L’immense majorité des répondantes (90 %) exercent dans un établissement public, dont 40 % dans une maternité de type 3. En moyenne, les coordinatrices ont 49 ans. En plus de leur diplôme d’État de sage-femme, obtenu majoritairement depuis plus de quinze ans, les trois-quarts possèdent un diplôme complémentaire, dont plus de la moitié en management. Les deux tiers sont sages-femmes de grade 2. Elles consacrent 69 % de leur temps au management des équipes, 12 % à la gestion de la qualité et des risques, 18 % à de l’activité clinique. Le reste du temps est principalement occupé par de la gestion financière et l’accompagnement des nouvelles recrutées. Plus de la moitié des sages-femmes coordinatrices (55 %) exercent aussi des fonctions à l’extérieur de leur établissement : réseau périnatal, enseignement, Conseil de l’Ordre.
Les taux de vacance des postes restent inquiétants : 11 % pour les sages-femmes cliniciennes, 12 % pour les coordinatrices, 9 % pour les coordinatrices apprenantes ou faisant fonction et 11 % pour les coordonnatrices en maïeutique. À plus de 60 %, les postes sont vacants depuis moins d’un an.

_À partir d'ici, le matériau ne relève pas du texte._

-- ==== Sys2Proof/Machine/Ports.lean ====
section
/-! DEFINITION. The host's transactions and observation ports (`00_scope.md` R5, `60_exceptions.md` R309, R310, R322,
`70_reset_and_hazards.md` R330 to R340, `20_memory.md` R68, R70). -/

namespace Sys2Proof.Machine

/-! ## Observation: no side effect, any run state (R322) -/

/-- What `obs_reg` can name (R20, R322). -/
inductive RegId where
  | general (r : Reg)
  | apsr
  deriving DecidableEq, Repr

/-- What `obs_flag` can name. -/
inductive FlagId where
  | n | z | c | v
  deriving DecidableEq, Repr

/-- `obs_reg(id)`: PC is the stored value, not `ia + 4` (R322). -/
def obsReg (s : State) : RegId → Word
  | .general r => s.reg r
  | .apsr => s.flags.apsr

/-- `obs_flag(f)` (R322). -/
def obsFlag (s : State) : FlagId → Bool
  | .n => s.flags.n
  | .z => s.flags.z
  | .c => s.flags.c
  | .v => s.flags.v

/-- `obs_byte(a)` (R322). -/
def obsByte (s : State) (a : Word) : Byte := s.busReadByte a

/-- The status port: run state, completion and the fault record with its code and info (R5, R300). -/
structure Status where
  run       : RunState
  completed : Bool
  fault     : Option (Nat × List Nat × Word)
  deriving DecidableEq, Repr

def status (s : State) : Status :=
  ⟨s.run, s.completed, s.fault.map fun r => (r.fault.code, r.fault.info, r.ia)⟩

/-! ## `find_device` (R70): a host port, no instruction uses it -/

/-- The routing error's text, the address in lowercase hex; the number of leading zeros is left open (R70, R310, U19). -/
def routingError (a : Word) : String :=
  "Could not find a device responsible for the address '0x" ++
    String.ofList (List.replicate (Config.routingPadding a) '0' ++ Nat.toDigits 16 a.toNat) ++ "'."

/-- `find_device(a)` (R70, R309 (a)). -/
def findDevice (s : State) (a : Word) : Except String DeviceDesc :=
  match s.owner a with
  | some d => .ok d.desc
  | none => .error (routingError a)

/-! ## Transactions that change state -/

/-- `load(IMAGE, ENTRY)`: the image and entry replaced, then `reset` (R332). -/
def State.loadTransaction (s : State) (image : List (Word × Byte)) (entry : Word) : State :=
  { s with image := image, entry := entry }.resetTransaction

/-- The start of `run`: "`run <- Running`; `halt_req <- false`" (R334). -/
def State.startRun (s : State) : State := { s with run := .running, haltReq := false }

/-- `halt`: "Sets `halt_req <- true` when `run = Running`; has no effect in any other state" (R335). -/
def State.haltTransaction (s : State) : State := if s.run = .running then { s with haltReq := true } else s

/-- A device after a `dev_input` event, or the message the call fails with: only a volatile device takes events (R68), an
invalid event fails with the device's own message (R309 (b)). -/
def deviceAfterInput (i event : Nat) (d : Device) : Except String Device :=
  if d.desc.isVolatile then
    match Config.deviceInput d.desc d.state event with
    | .ok st => .ok { d with state := st.canonical }
    | .error message => .error message
  else .error (Config.inputRefused i event)

/-- `dev_input(d, event)` for the device at a position of the list, with its failure (R68, R309 (b), assumption log 8). -/
def State.tryDevInput (s : State) (i event : Nat) : Except String State :=
  match s.devices[i]? with
  | some d =>
    match deviceAfterInput i event d with
    | .ok e => .ok { s with devices := s.devices.set i e }
    | .error message => .error message
  | none => .error (Config.inputRefused i event)

/-- The state after `dev_input`: a call that fails changes nothing (R309). -/
def State.devInput (s : State) (i event : Nat) : State :=
  match s.tryDevInput i event with
  | .ok t => t
  | .error _ => s

/-- The transactions of R5 that may change state; `turn` is one turn of a `run` in progress (R334). -/
inductive Transaction where
  | reset
  | load (image : List (Word × Byte)) (entry : Word)
  | step
  | run
  | turn
  | halt
  | devInput (i event : Nat)
  deriving DecidableEq, Repr

/-- The state a step reaches (every step reaches one). -/
def stepState (s : State) : Option State :=
  match step s with
  | .next t => some t
  | .fault _ => none
  | .refused _ => none

/-- A transaction's result; `none` where the host breaks its duty to serialise, so that the spec gives no meaning
(R332, R340, assumption log 12). -/
def transact (tr : Transaction) (s : State) : Option State :=
  match tr with
  | .reset => some s.resetTransaction
  | .load image entry => if s.run = .running then none else some (s.loadTransaction image entry)
  | .step => if s.run = .running then none else stepState s
  | .run =>
    match s.run with
    | .idle => some s.startRun
    | .halted => some s.startRun
    | .faulted => some s
    | .running => none
  | .turn => if s.run = .running then stepState s else none
  | .halt => some s.haltTransaction
  | .devInput i event => some (s.devInput i event)

/-- Whether the sentinel stands at PC (R101). -/
def atSentinel (s : State) : Bool :=
  match s.fetch16 s.pc with
  | .ok hw1 => hw1 == s.endOfCode
  | .error _ => false

/-- What the `step` transaction returns: "whether further stepping is possible" (R333): false in Faulted, at the sentinel
and after a fault. -/
def stepReply (s : State) : Bool :=
  s.run != .faulted && !atSentinel s &&
    match stepState s with
    | some t => t.run != .faulted
    | none => false

/-- What a transaction returns to the host. -/
inductive Reply where
  /-- the call succeeded and returns no value -/
  | done
  /-- `step`: whether further stepping is possible (R333) -/
  | more (b : Bool)
  /-- the call failed with its message, "fatal to that call only" (R309): no error is swallowed (R311) -/
  | failed (message : String)
  deriving DecidableEq, Repr

/-- The reply of `dev_input` (R309 (b), R311). -/
def devInputReply (s : State) (i event : Nat) : Reply :=
  match s.tryDevInput i event with
  | .ok _ => .done
  | .error message => .failed message

/-- A transaction's reply; `none` exactly where it has no result (assumption log 12). A fault that an instruction raises
is not in the reply but in the record, which the status port returns (R300, R305). -/
def reply (tr : Transaction) (s : State) : Option Reply :=
  (transact tr s).map fun _ =>
    match tr with
    | .step => .more (stepReply s)
    | .devInput i event => devInputReply s i event
    | .reset => .done
    | .load _ _ => .done
    | .run => .done
    | .turn => .done
    | .halt => .done

/-- The preconditions a model takes as hypotheses of `load` (R332): an even entry, no image byte under a device. -/
abbrev Transaction.allowed (tr : Transaction) (s : State) : Prop :=
  match tr with
  | .load image entry =>
    entry.getLsbD 0 = false ∧ ∀ c ∈ image, ∀ d ∈ s.devices, d.desc.isResponsibleFor c.1 = false
  | _ => True

end Sys2Proof.Machine
end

Insécurité et sentiment d’inutilité
« Globalement, à plus de 50 %, les relations humaines avec le chef de pôle et le chef de service ou la direction des soins sont décrites comme satisfaisantes, ajoutait Corinne Riou-Chiarandini, de l’ANSFC. Les relations intraservices, avec les sages-femmes, sont également satisfaisantes, tout comme avec le manager hiérarchique. Plus inquiétant : certaines coordinatrices ont mentionné des relations inexistantes avec leur chef de pôle ou chef de service. Un tiers des participantes ont aussi déclaré une absence totale de relation avec la direction des affaires médicales (Dam), alors que la carrière des sages-femmes doit être gérée par ce service depuis un texte voté voilà plus de huit ans. En outre, 30 % des personnes interrogées se déclarent insatisfaites dans leur rôle de manager. Elles sont spécialement éprouvées par l’organisation de leur temps de travail, avec une conciliation très difficile entre leur vie professionnelle et personnelle. Pire : 38 % des coordinatrices ne se sentent pas en sécurité dans l’exercice de leur profession. Plus de la moitié (52 %) ne sont pas épanouies dans leur travail et un gros tiers (35 %) déclarent ne pas avoir de sentiment d’utilité publique. Sage-femme coordinatrice : un nouveau bullshit job ? Cela paraît incroyable.
« Le malaise profond des sages-femmes renforcé par la crise sanitaire, la vacance des postes, le moindre attrait pour la profession… Avec cette enquête, nous avons voulu documenter ces constats et pas seulement parler à partir d’un ressenti, résume Sylvie Le Roux, présidente de l’ANSFC. C’est une première base de travail qu’il faudra approfondir. » Désormais, les sages-femmes coordinatrices disposent de données chiffrées pour étayer un éventuel plaidoyer.